» **Exercise prompt**
Only a number is required: how many lines of the material contain the word "reset"?

Provided records START

-- ==== Sys2Proof/WellFormed.lean ====
section
/-! DEFINITION. The checks on numbers before they become values of the model (spec/46_cpu_step.md rule R206, decision D9: an
out-of-range number is refused, never truncated). A term of `Instr` needs no check of its own: its fields are typed by their
widths and every 16-bit pattern is a legal instruction (spec/30_encoding.md rule R67), so every `Instr` is well-formed. -/

namespace Sys2Proof

/-- A number that fits a 16-bit port, register or memory word. -/
def fitsWord (n : Nat) : Bool := decide (n < 2 ^ 16)

/-- A number that fits a 15-bit address, and so a literal of `@v` (rules R7 and R65). -/
def fitsAddr (n : Nat) : Bool := decide (n < 2 ^ 15)

/-- A number that fits the 1-bit `reset` port (rule R29). -/
def fitsBit (n : Nat) : Bool := decide (n < 2)

/-- Port values as numbers, before a transcriber has checked them (decision D9). -/
structure RawInputs where
  instruction : Nat
  inM : Nat
  reset : Nat
  deriving DecidableEq, Repr

/-- Every port value fits its port (rule R206). -/
def RawInputs.fits (r : RawInputs) : Bool := fitsWord r.instruction && fitsWord r.inM && fitsBit r.reset

/-- A program image as numbers: every word fits 16 bits and every index fits a 15-bit address (decisions D8 and D9). -/
def imageFits (ws : List Nat) : Bool := ws.all fitsWord && decide (ws.length ≤ 2 ^ 15)

end Sys2Proof
end

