/-- Rests on 40_alu.md section 3; 45_compute_instruction.md. Rule R107: c = 000000 computes D AND A at a = 0 and D AND the
memory word at a = 1, bit by bit. Each with every dest field and jump code, at both values of the a bit, from every
state in which PC does not overflow, exec answers exactly the next state of rule R180: the result in each destination
the dest field names, the jump on the signed result, every other register, data word and instruction word unchanged. M
is the word the data memory presents at A[14:0]. The case of a write to an address of the parameter devices, which
decision D7 leaves to the platform, is the model's choice and no rule of the spec: the write reaches the ports alone
and storage is unchanged (log entry 10, DESIGN CHOICE). The next state also fixes the model's own fields, which no
rule of the spec gives: the cycle number grows by one and picks the free value outM carries where writeM = 0 (log
entry 6, DESIGN CHOICE), one reset input is consumed (log entry 7, DEDUCED), the ports are recorded (log entry 8,
DESIGN CHOICE). -/
def Obligations.AndDWithAOrM : Prop :=
  ComputesAs .compDAndA false 0b000000#6 (fun x y => x &&& y) ∧
  ComputesAs .compDAndM true 0b000000#6 (fun x y => x &&& y)

/-- Rests on 40_alu.md section 3; 45_compute_instruction.md. Rule R108: c = 010101 computes D OR A at a = 0 and D OR the
memory word at a = 1, bit by bit. Each with every dest field and jump code, at both values of the a bit, from every
state in which PC does not overflow, exec answers exactly the next state of rule R180: the result in each destination
the dest field names, the jump on the signed result, every other register, data word and instruction word unchanged. M
is the word the data memory presents at A[14:0]. The case of a write to an address of the parameter devices, which
decision D7 leaves to the platform, is the model's choice and no rule of the spec: the write reaches the ports alone
and storage is unchanged (log entry 10, DESIGN CHOICE). The next state also fixes the model's own fields, which no
rule of the spec gives: the cycle number grows by one and picks the free value outM carries where writeM = 0 (log
entry 6, DESIGN CHOICE), one reset input is consumed (log entry 7, DEDUCED), the ports are recorded (log entry 8,
DESIGN CHOICE). -/
def Obligations.OrDWithAOrM : Prop :=
  ComputesAs .compDOrA false 0b010101#6 (fun x y => x ||| y) ∧
  ComputesAs .compDOrM true 0b010101#6 (fun x y => x ||| y)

Provided records END

» **Exercise result**
5